**Dataset excerpts:**
*** Block opens ***
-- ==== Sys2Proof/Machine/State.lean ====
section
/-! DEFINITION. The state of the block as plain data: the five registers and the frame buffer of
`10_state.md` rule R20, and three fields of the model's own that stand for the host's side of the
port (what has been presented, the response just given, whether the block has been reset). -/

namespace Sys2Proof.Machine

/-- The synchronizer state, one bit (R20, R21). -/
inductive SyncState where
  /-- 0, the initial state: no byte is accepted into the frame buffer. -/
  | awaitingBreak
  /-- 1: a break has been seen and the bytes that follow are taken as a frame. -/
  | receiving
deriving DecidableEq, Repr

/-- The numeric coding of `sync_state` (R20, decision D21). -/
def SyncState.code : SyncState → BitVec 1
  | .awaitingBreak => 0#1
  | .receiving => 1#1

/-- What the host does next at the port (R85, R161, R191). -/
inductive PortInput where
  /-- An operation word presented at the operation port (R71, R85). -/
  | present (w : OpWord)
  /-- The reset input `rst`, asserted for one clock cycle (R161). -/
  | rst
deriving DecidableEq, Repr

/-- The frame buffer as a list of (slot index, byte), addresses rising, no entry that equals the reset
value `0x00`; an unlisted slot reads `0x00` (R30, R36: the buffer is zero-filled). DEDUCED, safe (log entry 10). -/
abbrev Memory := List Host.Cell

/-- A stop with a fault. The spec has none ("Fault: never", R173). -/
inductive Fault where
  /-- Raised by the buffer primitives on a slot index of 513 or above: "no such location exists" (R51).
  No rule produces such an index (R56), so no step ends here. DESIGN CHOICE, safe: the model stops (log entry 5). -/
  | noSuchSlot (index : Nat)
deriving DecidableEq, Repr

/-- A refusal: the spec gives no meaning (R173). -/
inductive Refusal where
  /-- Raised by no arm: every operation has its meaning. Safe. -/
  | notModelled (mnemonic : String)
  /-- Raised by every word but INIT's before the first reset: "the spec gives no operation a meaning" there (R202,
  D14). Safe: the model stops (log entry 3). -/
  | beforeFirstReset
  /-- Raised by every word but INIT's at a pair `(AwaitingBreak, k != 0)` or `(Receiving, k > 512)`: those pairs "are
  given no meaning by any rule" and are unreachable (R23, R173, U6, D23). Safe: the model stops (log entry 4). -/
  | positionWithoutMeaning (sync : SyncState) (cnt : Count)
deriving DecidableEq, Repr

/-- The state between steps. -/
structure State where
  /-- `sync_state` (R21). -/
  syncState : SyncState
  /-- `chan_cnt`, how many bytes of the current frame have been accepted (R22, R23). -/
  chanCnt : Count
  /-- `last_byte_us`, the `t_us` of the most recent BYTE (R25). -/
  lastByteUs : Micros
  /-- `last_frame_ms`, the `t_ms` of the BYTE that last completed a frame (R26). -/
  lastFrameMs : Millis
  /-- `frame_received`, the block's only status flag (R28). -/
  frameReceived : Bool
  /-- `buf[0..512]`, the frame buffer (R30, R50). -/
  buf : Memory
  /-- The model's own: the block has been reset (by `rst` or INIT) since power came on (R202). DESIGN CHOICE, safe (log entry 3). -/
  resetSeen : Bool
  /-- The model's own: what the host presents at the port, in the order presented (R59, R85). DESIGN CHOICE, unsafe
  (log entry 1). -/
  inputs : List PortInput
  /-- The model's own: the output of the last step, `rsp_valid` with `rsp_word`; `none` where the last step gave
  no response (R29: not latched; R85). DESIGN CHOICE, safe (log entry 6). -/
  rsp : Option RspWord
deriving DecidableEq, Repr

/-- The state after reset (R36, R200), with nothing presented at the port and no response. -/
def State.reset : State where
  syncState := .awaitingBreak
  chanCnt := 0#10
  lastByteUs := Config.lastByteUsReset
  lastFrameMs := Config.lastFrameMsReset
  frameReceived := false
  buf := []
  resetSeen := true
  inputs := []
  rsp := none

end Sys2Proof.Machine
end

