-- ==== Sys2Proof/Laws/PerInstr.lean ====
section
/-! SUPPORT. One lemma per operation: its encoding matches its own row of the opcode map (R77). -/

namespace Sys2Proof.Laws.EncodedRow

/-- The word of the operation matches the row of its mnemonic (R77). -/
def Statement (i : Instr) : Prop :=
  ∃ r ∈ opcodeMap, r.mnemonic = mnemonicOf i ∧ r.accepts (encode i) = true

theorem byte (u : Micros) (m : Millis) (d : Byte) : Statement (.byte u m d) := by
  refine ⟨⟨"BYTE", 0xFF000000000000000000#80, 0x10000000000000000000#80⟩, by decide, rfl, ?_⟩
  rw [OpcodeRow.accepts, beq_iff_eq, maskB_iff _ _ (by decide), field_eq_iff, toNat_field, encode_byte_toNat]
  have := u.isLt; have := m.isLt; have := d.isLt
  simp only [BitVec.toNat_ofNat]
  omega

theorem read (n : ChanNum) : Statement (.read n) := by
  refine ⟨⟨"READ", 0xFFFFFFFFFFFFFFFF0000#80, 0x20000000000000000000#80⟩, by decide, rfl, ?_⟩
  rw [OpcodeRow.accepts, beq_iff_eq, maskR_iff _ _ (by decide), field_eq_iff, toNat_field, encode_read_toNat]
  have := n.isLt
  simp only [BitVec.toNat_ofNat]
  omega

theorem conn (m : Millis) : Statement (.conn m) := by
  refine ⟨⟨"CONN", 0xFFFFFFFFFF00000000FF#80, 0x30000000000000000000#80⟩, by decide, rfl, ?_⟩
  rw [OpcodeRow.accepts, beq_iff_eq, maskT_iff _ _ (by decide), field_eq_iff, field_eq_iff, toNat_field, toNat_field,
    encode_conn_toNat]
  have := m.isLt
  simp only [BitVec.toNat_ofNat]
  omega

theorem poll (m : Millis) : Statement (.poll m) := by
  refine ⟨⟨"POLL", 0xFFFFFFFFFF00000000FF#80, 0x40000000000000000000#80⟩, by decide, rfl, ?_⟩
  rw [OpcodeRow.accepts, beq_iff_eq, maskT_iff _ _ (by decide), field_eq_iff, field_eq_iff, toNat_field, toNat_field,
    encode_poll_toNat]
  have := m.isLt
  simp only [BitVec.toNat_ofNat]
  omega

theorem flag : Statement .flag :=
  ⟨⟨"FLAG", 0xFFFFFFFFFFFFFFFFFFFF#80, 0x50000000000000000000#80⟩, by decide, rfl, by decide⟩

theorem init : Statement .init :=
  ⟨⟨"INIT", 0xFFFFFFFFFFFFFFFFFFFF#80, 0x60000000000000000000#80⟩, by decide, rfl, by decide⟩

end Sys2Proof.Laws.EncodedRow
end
*** Block closes ***
All that belongs in the answer is an exact copy of the lines from the start of the records above through the line with "given no meaning".

-- ==== Sys2Proof/Machine/State.lean ====
section
/-! DEFINITION. The state of the block as plain data: the five registers and the frame buffer of
`10_state.md` rule R20, and three fields of the model's own that stand for the host's side of the
port (what has been presented, the response just given, whether the block has been reset). -/

namespace Sys2Proof.Machine

/-- The synchronizer state, one bit (R20, R21). -/
inductive SyncState where
  /-- 0, the initial state: no byte is accepted into the frame buffer. -/
  | awaitingBreak
  /-- 1: a break has been seen and the bytes that follow are taken as a frame. -/
  | receiving
deriving DecidableEq, Repr

/-- The numeric coding of `sync_state` (R20, decision D21). -/
def SyncState.code : SyncState → BitVec 1
  | .awaitingBreak => 0#1
  | .receiving => 1#1

/-- What the host does next at the port (R85, R161, R191). -/
inductive PortInput where
  /-- An operation word presented at the operation port (R71, R85). -/
  | present (w : OpWord)
  /-- The reset input `rst`, asserted for one clock cycle (R161). -/
  | rst
deriving DecidableEq, Repr

/-- The frame buffer as a list of (slot index, byte), addresses rising, no entry that equals the reset
value `0x00`; an unlisted slot reads `0x00` (R30, R36: the buffer is zero-filled). DEDUCED, safe (log entry 10). -/
abbrev Memory := List Host.Cell

/-- A stop with a fault. The spec has none ("Fault: never", R173). -/
inductive Fault where
  /-- Raised by the buffer primitives on a slot index of 513 or above: "no such location exists" (R51).
  No rule produces such an index (R56), so no step ends here. DESIGN CHOICE, safe: the model stops (log entry 5). -/
  | noSuchSlot (index : Nat)
deriving DecidableEq, Repr

/-- A refusal: the spec gives no meaning (R173). -/
inductive Refusal where
  /-- Raised by no arm: every operation has its meaning. Safe. -/
  | notModelled (mnemonic : String)
  /-- Raised by every word but INIT's before the first reset: "the spec gives no operation a meaning" there (R202,
  D14). Safe: the model stops (log entry 3). -/
  | beforeFirstReset
  /-- Raised by every word but INIT's at a pair `(AwaitingBreak, k != 0)` or `(Receiving, k > 512)`: those pairs "are
  given no meaning by any rule" and are unreachable (R23, R173, U6, D23). Safe: the model stops (log entry 4). -/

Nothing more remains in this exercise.